Решебник по геометрии 9 класс Мерзляк Задание 219

\[Схематический\ рисунок.\]

\[Дано:\]

\[ABC\ldots - правильный\]

\[восьмиугольник;\]

\[O - центр\ опис.\ окружности;\]

\[AB = a.\]

\[Найти:\]

\[AC;\ AD;\ AE.\]

\[Решение:\]

\[1)\ 8 \bullet \angle B = 6 \bullet 180{^\circ}\]

\[8 \bullet \angle B = 1080{^\circ}\ \ \ \]

\[\angle B = 135{^\circ}.\]

\[\angle D = \angle C = \angle B = 135{^\circ}.\]

\[2)\ AE - диаметр;\]

\[\angle ACE = \angle ADE = 90{^\circ}.\]

\[3)\ В\ \mathrm{\Delta}ABC:\]

\[AC^{2} = AB^{2} + BC^{2} - 2AB \bullet BC\cos{\angle B} =\]

\[= a^{2} + a^{2} - 2a \bullet a \bullet \cos{135{^\circ}} =\]

\[= 2a^{2} + 2a^{2} \bullet \frac{\sqrt{2}}{2} = a^{2}\left( 2 + \sqrt{2} \right);\]

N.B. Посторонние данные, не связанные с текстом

-- ==== Sys2Proof/Laws/Assemble.lean ====
section
/-! SUPPORT. What the assembler's loops give: the legal depth, the cells of the plane, the rows of the reference plane. -/
namespace Sys2Proof.Machine

theorem legalDepth?_some {d : BitVec 8} {e : LegalDepth} (h : legalDepth? d = some e) :
    e.val = d.toNat ∧ 1 ≤ d.toNat ∧ d.toNat ≤ 10 := by
  unfold legalDepth? at h
  split at h
  · rename_i hd; simp only [Option.some.injEq] at h; subst h; exact ⟨rfl, hd⟩
  · cases h

theorem legalDepth?_of_legal (d : BitVec 8) (h : 1 ≤ d.toNat ∧ d.toNat ≤ 10) : legalDepth? d = some ⟨d.toNat, h⟩ := by
  simp [legalDepth?, h]

theorem legalDepth?_eq_none (d : BitVec 8) : legalDepth? d = none ↔ d.toNat = 0 ∨ 10 < d.toNat := by
  unfold legalDepth?
  split
  · simp; omega
  · simp; omega

theorem reduce_toNat (v : Pixel) (d : LegalDepth) : (reduce v d).toNat = v.toNat / 2 ^ (10 - d.val) := by
  simp [reduce, Nat.shiftRight_eq_div_pow]

/-- The cells of the plane: there are some exactly when every pixel asked for holds a value. -/
theorem planeCells_isSome (pix : Memory) (d : LegalDepth) (n i : Nat) :
    (planeCells pix d i n).isSome = true ↔ ∀ k, i ≤ k → k < i + n → (Memory.read pix k).isSome = true := by
  induction n generalizing i with
  | zero => simp [planeCells]; omega
  | succ n ih =>
    have ih := ih (i + 1)
    simp only [planeCells]
    constructor
    · intro h k hk1 hk2
      split at h
      · rename_i v rest hv hr
        by_cases hki : k = i
        · subst hki; simp [hv]
        · exact ih.mp (by simp [hr]) k (by omega) (by omega)
      · cases h
    · intro h
      obtain ⟨v, hv⟩ := Option.isSome_iff_exists.mp (h i (by omega) (by omega))
      obtain ⟨rest, hr⟩ := Option.isSome_iff_exists.mp (ih.mpr fun k a b => h k (by omega) (by omega))
      simp [hv, hr]

/-- Each cell of the plane is its pixel, reduced; no other index is listed; and the cells rise. -/
theorem planeCells_some {pix : Memory} {d : LegalDepth} {n i : Nat} {p : Memory} (h : planeCells pix d i n = some p) :
    (∀ k, i ≤ k → k < i + n → Memory.read p k = (Memory.read pix k).map (reduce · d)) ∧
    (∀ k, (k < i ∨ i + n ≤ k) → Memory.read p k = none) ∧
    ∀ low, (∀ l, low = some l → l < i) → Memory.risesFrom low p = true := by
  induction n generalizing i p with
  | zero =>
    simp only [planeCells, Option.some.injEq] at h
    subst h
    refine ⟨fun k a b => by omega, fun k _ => rfl, fun low _ => ?_⟩
    cases low <;> rfl
  | succ n ih =>
    simp only [planeCells] at h
    split at h
    · rename_i v rest hv hr
      simp only [Option.some.injEq] at h
      subst h
      obtain ⟨h1, h2, h3⟩ := ih hr
      refine ⟨fun k a b => ?_, fun k hk => ?_, fun low hl => ?_⟩
      · by_cases hki : k = i
        · subst hki; simp [Memory.read, hv]
        · simp [Memory.read, hki, h1 k (by omega) (by omega)]
      · have : k ≠ i := by omega
        simp [Memory.read, this, h2 k (by omega)]
      · have := h3 (some i) (by simp)
        cases low <;> simp_all [Memory.risesFrom]
    · cases h

/-- The cells depend only on the pixels asked for. -/
theorem planeCells_congr (pix pix' : Memory) (d : LegalDepth) (n i : Nat)
    (h : ∀ k, i ≤ k → k < i + n → Memory.read pix k = Memory.read pix' k) :
    planeCells pix d i n = planeCells pix' d i n := by
  induction n generalizing i with
  | zero => rfl
  | succ n ih =>
    simp only [planeCells]
    rw [h i (by omega) (by omega), ih (i + 1) fun k a b => h k (by omega) (by omega)]

/-- Row `r` of the rows cut from a flat sequence. -/
theorem cutRows_getElem? (w : Nat) (h : Nat) (ps : List Pixel) (r : Nat) (hr : r < h) :
    (cutRows w h ps)[r]? = some ((ps.drop (r * w)).take w) := by
  induction h generalizing ps r with
  | zero => omega
  | succ h ih =>
    cases r with
    | zero => simp [cutRows]
    | succ r =>
      simp only [cutRows, List.getElem?_cons_succ]
      rw [ih (ps.drop w) r (by omega), List.drop_drop, Nat.succ_mul, Nat.add_comm w]

theorem cutRows_length (w h : Nat) (ps : List Pixel) : (cutRows w h ps).length = h := by
  induction h generalizing ps with
  | zero => rfl
  | succ h ih => simp [cutRows, ih]

/-- Four pixels for every complete group. -/
theorem groupPixels_length : ∀ buf : List Byte, (groupPixels buf).length = 4 * (buf.length / 5)
  | b0 :: b1 :: b2 :: b3 :: b4 :: rest => by
    simp only [groupPixels, List.length_append, Quad.toList_length, groupPixels_length rest, List.length_cons]
    omega
  | [] => rfl
  | [_] => by simp [groupPixels]
  | [_, _] => by simp [groupPixels]
  | [_, _, _] => by simp [groupPixels]
  | [_, _, _, _] => by simp [groupPixels]

end Sys2Proof.Machine
end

\[AC = a\sqrt{2 + \sqrt{2}}.\]

\[4)\ В\ \mathrm{\Delta}ACE:\]

\[CE = AC = a\sqrt{2 + \sqrt{2}};\]

\[AE = \sqrt{AC^{2} + CE^{2}} =\]

\[= \sqrt{2a^{2}\ \left( 2 + \sqrt{2} \right)} =\]

\[= a\sqrt{4 + 2\sqrt{2}}.\]

\[5)\ В\ \mathrm{\Delta}ADE:\]

\[AD = \sqrt{AE^{2} - DE^{2}} =\]

\[= \sqrt{a^{2}\left( 4 + 2\sqrt{2} \right) - a^{2}} =\]

\[= \sqrt{a^{2}\left( 3 + 2\sqrt{2} \right)} =\]

\[= a\sqrt{2 + 2\sqrt{2} + 1} =\]

\[= a\sqrt{\left( \sqrt{2} + 1 \right)^{2}} = a\left( \sqrt{2} + 1 \right).\]

\[Ответ:\ \ a\sqrt{2 + \sqrt{2}};\ a\left( \sqrt{2} + 1 \right);\ \]

\[\text{\ \ \ \ \ \ \ \ \ \ \ \ \ \ \ \ a}\sqrt{4 + 2\sqrt{2}}.\]